Source material Start Marker

-- ==== Sys2Proof/Certificates/Slice0/Obligations.lean ====
section
/-! DEFINITION. What the provers are asked to prove about the model, rule by rule of the spec. -/

open Sys2Proof Sys2Proof.Machine

/-! ## Encoding -/

/-- 30_encoding.md R48, R52, R55: a few words, written out from the formats, stand for what the spec says. -/
def Obligations.WordsOfTheSpecDecode : Prop :=
  decodeWord 0b0001_000_0_000000000010010110000000#32 = .ok (.init 9600 false) ∧
  decodeWord 0b0001_000_1_000111101000010010000001#32 = .ok (.init 2000001 true) ∧
  decodeWord 0b0010_00000000000000000000_01000001#32 = .ok (.send 0x41) ∧
  decodeWord 0b0011_0000000000000000000000000000#32 = .ok .pend ∧
  decodeWord 0b0100_0000000000000000000000000000#32 = .ok .read ∧
  decodeWord 0b0101_0000000000000000000000000000#32 = .ok .stat ∧
  decodeWord 0b0110_0000000000000000000000000000#32 = .ok .clrovf ∧
  decodeWord 0b1000_00000000000000000000_01011010#32 = .ok (.rxEvent 0x5A) ∧
  decodeWord 0b1001_0000000000000000000000000000#32 = .ok .txDone ∧
  decodePort 0x00000000#32 = .error (.reservedOpcode 0x0) ∧
  decodePort 0x10000000#32 = .error .zeroBaud ∧
  decodePort 0x12002580#32 = .error .reservedBits ∧
  decodePort 0x20000100#32 = .error .reservedBits ∧
  decodePort 0x50800000#32 = .error .reservedBits ∧
  decodePort 0x70000000#32 = .error (.reservedOpcode 0x7) ∧
  decodePort 0x80000041#32 = .error .eventOnPort ∧
  decodePort 0x90000000#32 = .error .eventOnPort ∧
  decodePort 0xFFFFFFFF#32 = .error (.reservedOpcode 0xF)

/-- 30_encoding.md R53: what the port does with a word, opcode by opcode, in the order of the checks. It holds
of every state, so an ILLEGAL word is answered at once, even while a byte is in flight. -/
def Obligations.PortDecodesInTheOrderOfChecks : Prop :=
  ∀ (w : Word) (s : State),
    let op := (w.extractLsb' 28 4).toNat
    let illegal : Result := .next { s with responses := s.responses ++ [0xC0000000] }
    (op = 0x1 → presentWord w s =
      if w.extractLsb' 25 3 ≠ 0 then illegal
      else if w.extractLsb' 0 24 = 0 then illegal
      else exec (.init (w.extractLsb' 0 24) (w.getLsbD 24)) s) ∧
    (op = 0x2 → presentWord w s =
      if w.extractLsb' 8 20 ≠ 0 then illegal else exec (.send (w.extractLsb' 0 8)) s) ∧
    (op = 0x3 → presentWord w s = if w.extractLsb' 0 28 ≠ 0 then illegal else exec .pend s) ∧
    (op = 0x4 → presentWord w s = if w.extractLsb' 0 28 ≠ 0 then illegal else exec .read s) ∧
    (op = 0x5 → presentWord w s = if w.extractLsb' 0 28 ≠ 0 then illegal else exec .stat s) ∧
    (op = 0x6 → presentWord w s = if w.extractLsb' 0 28 ≠ 0 then illegal else exec .clrovf s) ∧
    (op = 0x0 ∨ 0x7 ≤ op → presentWord w s = illegal)

/-- 30_encoding.md R54: the words that are no command, and only they, are refused on the port, and the answer
0xC0000000 is all they do. -/
def Obligations.IllegalWordsAreThese : Prop :=
  ∀ w : Word,
    let op := (w.extractLsb' 28 4).toNat
    ((∃ e, decodePort w = .error e) ↔
      op = 0x0 ∨ op = 0x7 ∨ 0xA ≤ op ∨ op = 0x8 ∨ op = 0x9 ∨
        (op = 0x1 ∧ w.extractLsb' 25 3 ≠ 0) ∨ (op = 0x2 ∧ w.extractLsb' 8 20 ≠ 0) ∨
        (0x3 ≤ op ∧ op ≤ 0x6 ∧ w.extractLsb' 0 28 ≠ 0) ∨ (op = 0x1 ∧ w.extractLsb' 0 24 = 0)) ∧
    ((∃ e, decodePort w = .error e) →
      ∀ s : State, presentWord w s = .next { s with responses := s.responses ++ [0xC0000000] })

/-- Decoding gives back every well-formed instruction from its word, from its bytes with any bytes after them
(20_memory.md R35), and on the port exactly where it is a host command (30_encoding.md R52). -/
def Obligations.DecodeOfEncode : Prop :=
  ∀ i : Instr, i.wellFormed = true →
    decodeWord (encode i) = .ok i ∧
    (∀ rest, decodeBytes (wordBytes (encode i) ++ rest) = .ok (i, rest)) ∧
    decodePort (encode i) = if i.isEvent then .error .eventOnPort else .ok i

/-- Every word has one meaning: whatever decodes is the encoding of what it decodes to, and is well-formed. -/
def Obligations.EncodeOfDecode : Prop :=
  ∀ (w : Word) (i : Instr), decodeWord w = .ok i → encode i = w ∧ i.wellFormed = true

/-- 30_encoding.md R56, the table of the assembler, in its own arithmetic on words. -/
def Obligations.WordsOfTheAssemblerTable : Prop :=
  (∀ (baud : BitVec 24) (hs : Bool),
    encode (.init baud hs) = (0x1#32 <<< 28 ||| (BitVec.ofBool hs).setWidth 32 <<< 24 ||| baud.setWidth 32)) ∧
  (∀ b : Byte, encode (.send b) = 0x20000000#32 ||| b.setWidth 32) ∧
  (∀ b : Byte, encode (.rxEvent b) = 0x80000000#32 ||| b.setWidth 32) ∧
  encode .pend = 0x30000000 ∧ encode .read = 0x40000000 ∧ encode .stat = 0x50000000 ∧
  encode .clrovf = 0x60000000 ∧ encode .txDone = 0x90000000

/-- 20_memory.md R35(c): a word moved as bytes is moved little-endian, and nothing of it is lost. -/
def Obligations.WordsMoveLittleEndian : Prop :=
  ∀ w : Word, ∃ b0 b1 b2 b3 : Byte,
    wordBytes w = [b0, b1, b2, b3] ∧ wordOfBytes b0 b1 b2 b3 = w ∧
    w.toNat = b0.toNat + 2 ^ 8 * b1.toNat + 2 ^ 16 * b2.toNat + 2 ^ 24 * b3.toNat

/-- 30_encoding.md R50, R51: the fields of a response word, and the four words with data 0. -/
def Obligations.ResponseWordFields : Prop :=
  (∀ (st : Status) (d : BitVec 24),
    (responseWord st d).extractLsb' 30 2 = st.code ∧
    (responseWord st d).extractLsb' 24 6 = 0 ∧
    (responseWord st d).extractLsb' 0 24 = d) ∧
  responseWord .ok 0 = 0x00000000 ∧ responseWord .empty 0 = 0x40000000 ∧
  responseWord .notInit 0 = 0x80000000 ∧ responseWord .illegal 0 = 0xC0000000

/-- 30_encoding.md R56: what the assembler refuses of an INIT, and what it makes of the rest. -/
def Obligations.AssemblerRefusesBadInit : Prop :=
  ∀ (baud hs : Nat) (i : Instr),
    assembleInit baud hs = some i ↔
      1 ≤ baud ∧ baud ≤ 16777215 ∧ hs ≤ 1 ∧ i = .init (BitVec.ofNat 24 baud) (decide (hs = 1))

/-- 30_encoding.md R57: `SENDARR` is one SEND per element in order; `SENDSTR` one per byte before the first
NUL, then exactly one `SEND 0`, also for an empty text and for a text with bytes after a NUL. -/
def Obligations.StringExpansion : Prop :=
  (∀ bs : List Byte, (sendArray bs).length = bs.length ∧
    ∀ k (hk : k < bs.length), (sendArray bs)[k]? = some (Instr.send bs[k])) ∧
  sendString [] = [Instr.send 0] ∧
  (∀ text : List Byte, (∀ b ∈ text, b ≠ 0) →
    sendString text = text.map Instr.send ++ [Instr.send 0] ∧
    ∀ rest, sendString (text ++ 0 :: rest) = text.map Instr.send ++ [Instr.send 0]) ∧
  (∀ text : List Byte, (sendString text).count (Instr.send 0) = 1)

Source material End Marker

## Required action
Write out the data again, exactly and in full.

## Task response
-- ==== Sys2Proof/Certificates/Slice0/Obligations.lean ====
section
/-! DEFINITION. What the provers are asked to prove about the model, rule by rule of the spec. -/

open Sys2Proof Sys2Proof.Machine

/-! ## Encoding -/

/-- 30_encoding.md R48, R52, R55: a few words, written out from the formats, stand for what the spec says. -/
def Obligations.WordsOfTheSpecDecode : Prop :=
  decodeWord 0b0001_000_0_000000000010010110000000#32 = .ok (.init 9600 false) ∧
  decodeWord 0b0001_000_1_000111101000010010000001#32 = .ok (.init 2000001 true) ∧
  decodeWord 0b0010_00000000000000000000_01000001#32 = .ok (.send 0x41) ∧
  decodeWord 0b0011_0000000000000000000000000000#32 = .ok .pend ∧
  decodeWord 0b0100_0000000000000000000000000000#32 = .ok .read ∧
  decodeWord 0b0101_0000000000000000000000000000#32 = .ok .stat ∧
  decodeWord 0b0110_0000000000000000000000000000#32 = .ok .clrovf ∧
  decodeWord 0b1000_00000000000000000000_01011010#32 = .ok (.rxEvent 0x5A) ∧
  decodeWord 0b1001_0000000000000000000000000000#32 = .ok .txDone ∧
  decodePort 0x00000000#32 = .error (.reservedOpcode 0x0) ∧
  decodePort 0x10000000#32 = .error .zeroBaud ∧
  decodePort 0x12002580#32 = .error .reservedBits ∧
  decodePort 0x20000100#32 = .error .reservedBits ∧
  decodePort 0x50800000#32 = .error .reservedBits ∧
  decodePort 0x70000000#32 = .error (.reservedOpcode 0x7) ∧
  decodePort 0x80000041#32 = .error .eventOnPort ∧
  decodePort 0x90000000#32 = .error .eventOnPort ∧
  decodePort 0xFFFFFFFF#32 = .error (.reservedOpcode 0xF)

/-- 30_encoding.md R53: what the port does with a word, opcode by opcode, in the order of the checks. It holds
of every state, so an ILLEGAL word is answered at once, even while a byte is in flight. -/
def Obligations.PortDecodesInTheOrderOfChecks : Prop :=
  ∀ (w : Word) (s : State),
    let op := (w.extractLsb' 28 4).toNat
    let illegal : Result := .next { s with responses := s.responses ++ [0xC0000000] }
    (op = 0x1 → presentWord w s =
      if w.extractLsb' 25 3 ≠ 0 then illegal
      else if w.extractLsb' 0 24 = 0 then illegal
      else exec (.init (w.extractLsb' 0 24) (w.getLsbD 24)) s) ∧
    (op = 0x2 → presentWord w s =
      if w.extractLsb' 8 20 ≠ 0 then illegal else exec (.send (w.extractLsb' 0 8)) s) ∧
    (op = 0x3 → presentWord w s = if w.extractLsb' 0 28 ≠ 0 then illegal else exec .pend s) ∧
    (op = 0x4 → presentWord w s = if w.extractLsb' 0 28 ≠ 0 then illegal else exec .read s) ∧
    (op = 0x5 → presentWord w s = if w.extractLsb' 0 28 ≠ 0 then illegal else exec .stat s) ∧
    (op = 0x6 → presentWord w s = if w.extractLsb' 0 28 ≠ 0 then illegal else exec .clrovf s) ∧
    (op = 0x0 ∨ 0x7 ≤ op → presentWord w s = illegal)

/-- 30_encoding.md R54: the words that are no command, and only they, are refused on the port, and the answer
0xC0000000 is all they do. -/
def Obligations.IllegalWordsAreThese : Prop :=
  ∀ w : Word,
    let op := (w.extractLsb' 28 4).toNat
    ((∃ e, decodePort w = .error e) ↔
      op = 0x0 ∨ op = 0x7 ∨ 0xA ≤ op ∨ op = 0x8 ∨ op = 0x9 ∨
        (op = 0x1 ∧ w.extractLsb' 25 3 ≠ 0) ∨ (op = 0x2 ∧ w.extractLsb' 8 20 ≠ 0) ∨
        (0x3 ≤ op ∧ op ≤ 0x6 ∧ w.extractLsb' 0 28 ≠ 0) ∨ (op = 0x1 ∧ w.extractLsb' 0 24 = 0)) ∧
    ((∃ e, decodePort w = .error e) →
      ∀ s : State, presentWord w s = .next { s with responses := s.responses ++ [0xC0000000] })

/-- Decoding gives back every well-formed instruction from its word, from its bytes with any bytes after them
(20_memory.md R35), and on the port exactly where it is a host command (30_encoding.md R52). -/
def Obligations.DecodeOfEncode : Prop :=
  ∀ i : Instr, i.wellFormed = true →
    decodeWord (encode i) = .ok i ∧
    (∀ rest, decodeBytes (wordBytes (encode i) ++ rest) = .ok (i, rest)) ∧
    decodePort (encode i) = if i.isEvent then .error .eventOnPort else .ok i

/-- Every word has one meaning: whatever decodes is the encoding of what it decodes to, and is well-formed. -/
def Obligations.EncodeOfDecode : Prop :=
  ∀ (w : Word) (i : Instr), decodeWord w = .ok i → encode i = w ∧ i.wellFormed = true

/-- 30_encoding.md R56, the table of the assembler, in its own arithmetic on words. -/
def Obligations.WordsOfTheAssemblerTable : Prop :=
  (∀ (baud : BitVec 24) (hs : Bool),
    encode (.init baud hs) = (0x1#32 <<< 28 ||| (BitVec.ofBool hs).setWidth 32 <<< 24 ||| baud.setWidth 32)) ∧
  (∀ b : Byte, encode (.send b) = 0x20000000#32 ||| b.setWidth 32) ∧
  (∀ b : Byte, encode (.rxEvent b) = 0x80000000#32 ||| b.setWidth 32) ∧
  encode .pend = 0x30000000 ∧ encode .read = 0x40000000 ∧ encode .stat = 0x50000000 ∧
  encode .clrovf = 0x60000000 ∧ encode .txDone = 0x90000000

/-- 20_memory.md R35(c): a word moved as bytes is moved little-endian, and nothing of it is lost. -/
def Obligations.WordsMoveLittleEndian : Prop :=
  ∀ w : Word, ∃ b0 b1 b2 b3 : Byte,
    wordBytes w = [b0, b1, b2, b3] ∧ wordOfBytes b0 b1 b2 b3 = w ∧
    w.toNat = b0.toNat + 2 ^ 8 * b1.toNat + 2 ^ 16 * b2.toNat + 2 ^ 24 * b3.toNat

/-- 30_encoding.md R50, R51: the fields of a response word, and the four words with data 0. -/
def Obligations.ResponseWordFields : Prop :=
  (∀ (st : Status) (d : BitVec 24),
    (responseWord st d).extractLsb' 30 2 = st.code ∧
    (responseWord st d).extractLsb' 24 6 = 0 ∧
    (responseWord st d).extractLsb' 0 24 = d) ∧
  responseWord .ok 0 = 0x00000000 ∧ responseWord .empty 0 = 0x40000000 ∧
  responseWord .notInit 0 = 0x80000000 ∧ responseWord .illegal 0 = 0xC0000000

/-- 30_encoding.md R56: what the assembler refuses of an INIT, and what it makes of the rest. -/
def Obligations.AssemblerRefusesBadInit : Prop :=
  ∀ (baud hs : Nat) (i : Instr),
    assembleInit baud hs = some i ↔
      1 ≤ baud ∧ baud ≤ 16777215 ∧ hs ≤ 1 ∧ i = .init (BitVec.ofNat 24 baud) (decide (hs = 1))

/-- 30_encoding.md R57: `SENDARR` is one SEND per element in order; `SENDSTR` one per byte before the first
NUL, then exactly one `SEND 0`, also for an empty text and for a text with bytes after a NUL. -/
def Obligations.StringExpansion : Prop :=
  (∀ bs : List Byte, (sendArray bs).length = bs.length ∧
    ∀ k (hk : k < bs.length), (sendArray bs)[k]? = some (Instr.send bs[k])) ∧
  sendString [] = [Instr.send 0] ∧
  (∀ text : List Byte, (∀ b ∈ text, b ≠ 0) →
    sendString text = text.map Instr.send ++ [Instr.send 0] ∧
    ∀ rest, sendString (text ++ 0 :: rest) = text.map Instr.send ++ [Instr.send 0]) ∧
  (∀ text : List Byte, (sendString text).count (Instr.send 0) = 1)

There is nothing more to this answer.